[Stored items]
_ _ _ _ _ _ _
/-- Words in the layout of words 3 to 11 of Table 75, in which ADMIT SERVICE and AMEND SERVICE answer the stored values. -/
def Covered.LaidOutIn (c : Covered) (words : List Word16) : Prop :=
  ∃ a b1 b2 b3 b4 b5 b6 b7 b8 : Word16, words = [a, b1, b2, b3, b4, b5, b6, b7, b8]
    ∧ a.getLsbD 15 = (c.cls == .essential) ∧ a.extractLsb' 13 2 = 0
    ∧ (a.extractLsb' 8 5).toNat = c.line ∧ a.extractLsb' 5 3 = 0 ∧ (a.extractLsb' 0 5).toNat = c.weight
    ∧ b1.toNat = c.upCir ∧ b2.toNat = c.upPir ∧ b3.toNat = c.dcu ∧ b4.toNat = c.dpu
    ∧ b5.toNat = c.downCir ∧ b6.toNat = c.downPir ∧ b7.toNat = c.dcd ∧ b8.toNat = c.dpd

/-! ### Nothing due is left undone (R12, R62, R69) -/

/-- Nothing that the spec makes at once is still to be made: an idle transmitter has no message waiting (R69), no
decided resolve waits for an empty held verdict (R62), and a free table engine has no request waiting (R12). -/
abbrev State.Settled (s : State) : Prop :=
  (s.link.sending = none → s.link.refusals = [] ∧ s.link.held = none ∧ s.round.phase.offering = false)
    ∧ s.completionDue = false
    ∧ (s.engine.service = .free → s.round.phase ≠ .snapshotWait ∧ s.link.queue = [] ∧ s.port.state.waiting = none)

/-! ### Records and their metering, as the rules word them -/

/-- The set of a tag: the exclusive-OR of its four 5-bit groups (R2). -/
def homeSet (t : Tag) : Nat :=
  (t.extractLsb' 0 5 ^^^ t.extractLsb' 5 5 ^^^ t.extractLsb' 10 5 ^^^ t.extractLsb' 15 5).toNat

/-- The metering unit after an entry of a slot into ACTIVE with the rates reported (R50). -/
def Meter.afterEntry (m : Meter) (i : Slot) (up down : Nat) : Meter where
  countedUp := m.countedUp.set i up
  countedDown := m.countedDown.set i down
  sumUp := m.sumUp + up
  sumDown := m.sumDown + down
  f := m.f

/-- The metering unit after an exit of a slot from ACTIVE (R50). -/
def Meter.afterExit (m : Meter) (i : Slot) : Meter where
  countedUp := m.countedUp.set i 0
  countedDown := m.countedDown.set i 0
  sumUp := m.sumUp - m.countedUp[i]
  sumDown := m.sumDown - m.countedDown[i]
  f := m.f

/-- The table engine with a management request taken, which will deliver a response (R11). -/
def Engine.serving (e : Engine) (response : List Word16) : Engine := { e with service := .management response }

/-- `t` is `s` after a damage discovery on a slot with an operation, as far as the record table, the metering unit, the
fault capture and the events go (R7, R8). -/
def State.Discovers (s t : State) (i : Slot) (op : FaultOp) : Prop :=
  t.slots = s.slots.set i { s.slot i with cov := { (s.slot i).cov with state := .damaged } }
    ∧ t.meter = (if (s.slot i).cov.state = .active then s.meter.afterExit i else s.meter)
    ∧ t.engine.capture = some (s.engine.capture.getD ⟨i, (s.slot i).cov.tag, op⟩)
    ∧ t.engine.overflow = (s.engine.overflow || s.engine.capture.isSome)
    ∧ t.events = { s.events with pending := s.events.pending ||| 0x010 }

/-- `t` is `s` with the record table, the metering unit, the fault capture and the events as they were. -/
def State.RecordsKept (s t : State) : Prop :=
  t.slots = s.slots ∧ t.meter = s.meter ∧ t.engine.capture = s.engine.capture
    ∧ t.engine.overflow = s.engine.overflow ∧ t.events = s.events

/-- `t` is `s` with one slot's record replaced, the rest of what a decision can touch as it was. -/
def State.RecordWritten (s t : State) (i : Slot) (r : Record) : Prop :=
  t.slots = s.slots.set i r ∧ t.meter = s.meter ∧ t.engine.capture = s.engine.capture
    ∧ t.engine.overflow = s.engine.overflow ∧ t.events = s.events

/-- A counter that has counted `n` more, staying at 4,294,967,295 (R54). -/
def counted (c n : Nat) : Nat := if 4294967295 < c + n then 4294967295 else c + n

/-- The verdict of a request decided on `s`, with what the decision leaves in `t`: the cases of Table 27 with the
decisions of Table 22 and the counters of R54; n is the credit count of R52. -/
def State.Decides (s t : State) (q : Request) (v : VerdictMsg) : Prop :=
  v.query = q.query
    ∧ ((validTag q.tag = false ∨ s.find q.tag = none) →
        v = ⟨q.query, .unknown, 0, .standard⟩ ∧ s.RecordsKept t)
    ∧ ∀ i, validTag q.tag = true → s.find q.tag = some i →
        (v.line = (s.slot i).cov.line ∧ v.cls = (s.slot i).cov.cls)
          ∧ ((s.slot i).cov.state = .damaged → v.verdict = .fault ∧ s.RecordsKept t)
          ∧ ((s.slot i).cov.state ≠ .damaged → (s.slot i).passes = false →
              v.verdict = .fault ∧ s.Discovers t i .resolve)
          ∧ ((s.slot i).cov.state = .barred → (s.slot i).passes = true → v.verdict = .barred ∧ s.RecordsKept t)
          ∧ ((s.slot i).cov.state = .standby → (s.slot i).passes = true → v.verdict = .held ∧ s.RecordsKept t)
          ∧ ((s.slot i).cov.state = .active → (s.slot i).passes = true →
              let n := if q.length ≤ 64 then 1 else (q.length + 63) / 64
              let r := s.slot i
              (r.kpd < 16 * n →
                  v.verdict = .drop ∧ s.RecordWritten t i { r with downDropped := counted r.downDropped 1 })
                ∧ (16 * n ≤ r.kpd → r.kcd < 16 * n →
                  v.verdict = .excess
                    ∧ s.RecordWritten t i { r with kpd := r.kpd - 16 * n, downExcess := counted r.downExcess n })
                ∧ (16 * n ≤ r.kpd → 16 * n ≤ r.kcd →
                  v.verdict = .pass
                    ∧ s.RecordWritten t i { r with
                        kcd := r.kcd - 16 * n
                        kpd := r.kpd - 16 * n
                        downPassed := counted r.downPassed n }))

/-- The records of an attached list that a line's entry into IN_SERVICE moves (R4). -/
def State.movedIn (s : State) (n : LineNo) : List Slot :=
  (s.line n).attached.filter fun i => (s.slot i).cov.state == .standby

/-- The records of an attached list that a line's exit from IN_SERVICE moves (R4). -/
def State.movedOut (s : State) (n : LineNo) : List Slot :=
  (s.line n).attached.filter fun i => (s.slot i).cov.state == .active

/-- `t` holds the records and the committed sums of `s` after line `n` has entered IN_SERVICE (R4, R50). -/
def State.EntersService (s t : State) (n : LineNo) : Prop :=
  (∀ i, t.slot i = if i ∈ s.movedIn n then (s.slot i).moveState .active else s.slot i)
    ∧ (∀ i, t.meter.countedUp[i] = (if i ∈ s.movedIn n then (s.slot i).cov.upCir else s.meter.countedUp[i]))
    ∧ (∀ i, t.meter.countedDown[i] = (if i ∈ s.movedIn n then (s.slot i).cov.downCir else s.meter.countedDown[i]))
    ∧ t.meter.sumUp = s.meter.sumUp + ((s.movedIn n).map fun i => (s.slot i).cov.upCir).sum
    ∧ t.meter.sumDown = s.meter.sumDown + ((s.movedIn n).map fun i => (s.slot i).cov.downCir).sum
    ∧ t.meter.f = s.meter.f

/-- `t` holds the records and the committed sums of `s` after line `n` has left IN_SERVICE (R4, R50). -/
def State.LeavesService (s t : State) (n : LineNo) : Prop :=
  (∀ i, t.slot i = if i ∈ s.movedOut n then (s.slot i).moveState .standby else s.slot i)
    ∧ (∀ i, t.meter.countedUp[i] = (if i ∈ s.movedOut n then 0 else s.meter.countedUp[i]))
    ∧ (∀ i, t.meter.countedDown[i] = (if i ∈ s.movedOut n then 0 else s.meter.countedDown[i]))
    ∧ t.meter.sumUp = s.meter.sumUp - ((s.movedOut n).map fun i => s.meter.countedUp[i]).sum
    ∧ t.meter.sumDown = s.meter.sumDown - ((s.movedOut n).map fun i => s.meter.countedDown[i]).sum
    ∧ t.meter.f = s.meter.f

/-- No dispatch retry can succeed (R121): a test is in flight, or the level is above 0, or the queue is empty. -/
abbrev State.NoDispatch (s : State) : Prop :=
  s.tests.current ≠ none ∨ s.ladder.level ≠ 0 ∨ s.tests.queue = []

/-- Nothing of the table engine's or the round engine's is due, whatever the transmitter does (R12). -/
abbrev State.EngineSettled (s : State) : Prop :=
  s.engine.service = .free → s.round.phase ≠ .snapshotWait ∧ s.link.queue = [] ∧ s.port.state.waiting = none

/-! ### Tests, the head and verdicts, as the rules word them -/

/-- What the head begins for a measurement, and its first path, with the settings that it reads at the start
(Table 42, R109, R115). -/
def Meas.begun (g : Settings) : Meas → Work × Path
  | .vdcTg => (.volt .vdcTg, .tgDc)
  | .vdcRg => (.volt .vdcRg, .rgDc)
  | .vac => (.volt .vac, .trAc)
  | .risTg => (.resReference ⟨.risTg, g.gateTime, g.rref⟩, .reference)
  | .risRg => (.resReference ⟨.risRg, g.gateTime, g.rref⟩, .reference)
  | .rloop => (.resReference ⟨.rloop, g.gateTime, g.rref⟩, .reference)
  | .cap => (.cap g.kc, .charge)

/-- The head with its measurement or tone over: IDLE, path NONE, TCHG and the tone output low (R104, R106). -/
def Head.resting (h : Head) : Head := ⟨h.headen, .idle, .none, false, false, h.osc, h.timer⟩

/-- The head with HEADEN low and its work abandoned (R102, R106). -/
def Head.unpowered (h : Head) : Head := ⟨false, .idle, .none, false, false, h.osc, h.timer⟩

/-- `t` is `s` after the test `x` has gone on from measurement number `k`: to the first requested measurement from
there, or else to its tone, or else to DISCONNECT, with HEADEN low and the all-off image commanded (R104, R123). -/
def State.GoesOn (s t : State) (x : Test) (k : Nat) : Prop :=
  (∀ m : Meas, k ≤ m.number.val → x.entry.items.getLsbD m.number.val = true →
      (∀ j : Meas, k ≤ j.number.val → j.number.val < m.number.val → x.entry.items.getLsbD j.number.val = false) →
      t = { s with
        head := { s.head with phase := .pathSettle (m.begun s.settings).1, path := (m.begun s.settings).2 }
        tests := { s.tests with current := some { x with stage := .measure m, settle := none } } })
    ∧ ((∀ m : Meas, k ≤ m.number.val → x.entry.items.getLsbD m.number.val = false) →
      (∀ v, x.entry.tone = some v → t = { s with
          head := { s.head with phase := .pathSettle (.tone v), path := .drive }
          tests := { s.tests with current := some { x with stage := .tone, settle := none } } })
        ∧ (x.entry.tone = none → t = { s with
          head := s.head.unpowered
          relay := s.relay.command 0
          tests := { s.tests with current := some { x with stage := .disconnect, settle := none } } }))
_ _ _ _ _ _ _
Problem →
From the records above, retype only the lines starting at the line that contains "(v.line = (s.slot" and ending at the line that contains "v.verdict = .fault ∧ s.Discovers", both included.

Exercise answer →
        (v.line = (s.slot i).cov.line ∧ v.cls = (s.slot i).cov.cls)
          ∧ ((s.slot i).cov.state = .damaged → v.verdict = .fault ∧ s.RecordsKept t)
          ∧ ((s.slot i).cov.state ≠ .damaged → (s.slot i).passes = false →
              v.verdict = .fault ∧ s.Discovers t i .resolve)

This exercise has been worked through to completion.